* Stored data *

···

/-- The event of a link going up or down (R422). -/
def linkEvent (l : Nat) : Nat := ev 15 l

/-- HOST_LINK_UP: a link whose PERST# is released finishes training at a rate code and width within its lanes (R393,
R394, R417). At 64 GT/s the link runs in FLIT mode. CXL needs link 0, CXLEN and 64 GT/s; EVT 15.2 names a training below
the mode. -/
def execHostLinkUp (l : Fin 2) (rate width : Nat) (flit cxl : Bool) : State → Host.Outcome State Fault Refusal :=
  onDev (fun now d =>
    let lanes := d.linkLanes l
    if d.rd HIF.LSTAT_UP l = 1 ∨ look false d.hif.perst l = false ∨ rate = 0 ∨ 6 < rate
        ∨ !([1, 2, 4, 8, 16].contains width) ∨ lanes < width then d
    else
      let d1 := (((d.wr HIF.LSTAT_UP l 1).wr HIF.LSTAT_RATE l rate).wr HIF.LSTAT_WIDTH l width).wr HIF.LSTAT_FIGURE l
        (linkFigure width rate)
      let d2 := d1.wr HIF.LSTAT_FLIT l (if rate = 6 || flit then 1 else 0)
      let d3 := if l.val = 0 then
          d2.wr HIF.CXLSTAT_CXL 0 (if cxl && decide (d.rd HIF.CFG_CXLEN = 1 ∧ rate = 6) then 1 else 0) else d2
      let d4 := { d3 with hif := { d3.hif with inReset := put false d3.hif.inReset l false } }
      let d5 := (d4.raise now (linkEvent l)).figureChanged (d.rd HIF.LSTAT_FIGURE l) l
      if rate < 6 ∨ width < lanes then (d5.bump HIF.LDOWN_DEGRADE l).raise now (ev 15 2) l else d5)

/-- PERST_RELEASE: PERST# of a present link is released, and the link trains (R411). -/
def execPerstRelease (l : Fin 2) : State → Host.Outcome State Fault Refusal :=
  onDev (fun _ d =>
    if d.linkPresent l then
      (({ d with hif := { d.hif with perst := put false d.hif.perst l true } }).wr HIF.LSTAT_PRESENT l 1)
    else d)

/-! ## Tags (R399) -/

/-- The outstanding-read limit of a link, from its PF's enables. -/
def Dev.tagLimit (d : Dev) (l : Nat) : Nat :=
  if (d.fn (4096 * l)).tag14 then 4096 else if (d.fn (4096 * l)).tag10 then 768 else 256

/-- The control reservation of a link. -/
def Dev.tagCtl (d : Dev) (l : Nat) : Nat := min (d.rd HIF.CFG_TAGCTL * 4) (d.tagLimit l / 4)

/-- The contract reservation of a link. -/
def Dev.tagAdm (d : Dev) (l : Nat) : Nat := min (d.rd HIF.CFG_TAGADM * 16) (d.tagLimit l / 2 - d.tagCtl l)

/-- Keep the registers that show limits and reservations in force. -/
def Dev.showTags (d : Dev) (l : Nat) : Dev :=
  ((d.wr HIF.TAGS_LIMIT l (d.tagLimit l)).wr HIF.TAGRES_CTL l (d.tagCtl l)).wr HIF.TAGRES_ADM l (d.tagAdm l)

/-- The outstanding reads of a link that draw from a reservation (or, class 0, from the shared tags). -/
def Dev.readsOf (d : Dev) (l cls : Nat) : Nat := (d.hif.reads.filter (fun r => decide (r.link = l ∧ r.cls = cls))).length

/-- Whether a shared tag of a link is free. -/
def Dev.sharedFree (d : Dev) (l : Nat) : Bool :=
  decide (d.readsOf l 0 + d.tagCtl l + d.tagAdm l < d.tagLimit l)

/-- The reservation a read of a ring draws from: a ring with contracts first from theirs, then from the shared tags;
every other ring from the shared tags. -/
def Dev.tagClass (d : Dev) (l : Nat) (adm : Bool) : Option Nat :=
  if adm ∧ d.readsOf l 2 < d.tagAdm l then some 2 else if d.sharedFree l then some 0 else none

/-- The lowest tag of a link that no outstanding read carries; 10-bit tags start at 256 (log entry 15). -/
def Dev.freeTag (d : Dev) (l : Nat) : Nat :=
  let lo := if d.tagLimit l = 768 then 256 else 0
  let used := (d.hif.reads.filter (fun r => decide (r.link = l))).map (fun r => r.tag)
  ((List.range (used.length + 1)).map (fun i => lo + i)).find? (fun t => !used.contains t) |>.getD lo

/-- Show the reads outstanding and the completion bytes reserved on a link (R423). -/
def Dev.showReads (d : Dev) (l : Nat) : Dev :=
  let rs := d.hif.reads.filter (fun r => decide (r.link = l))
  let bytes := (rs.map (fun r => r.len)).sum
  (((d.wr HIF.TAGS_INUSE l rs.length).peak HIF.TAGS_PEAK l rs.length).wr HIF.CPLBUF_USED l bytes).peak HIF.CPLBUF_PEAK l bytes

···

* Exercise goal *
Could you transcribe the entries exactly, from the first line through the line containing "HOST_LINK_UP: a link", and give nothing more?

* Response below *
/-- The event of a link going up or down (R422). -/
def linkEvent (l : Nat) : Nat := ev 15 l

/-- HOST_LINK_UP: a link whose PERST# is released finishes training at a rate code and width within its lanes (R393,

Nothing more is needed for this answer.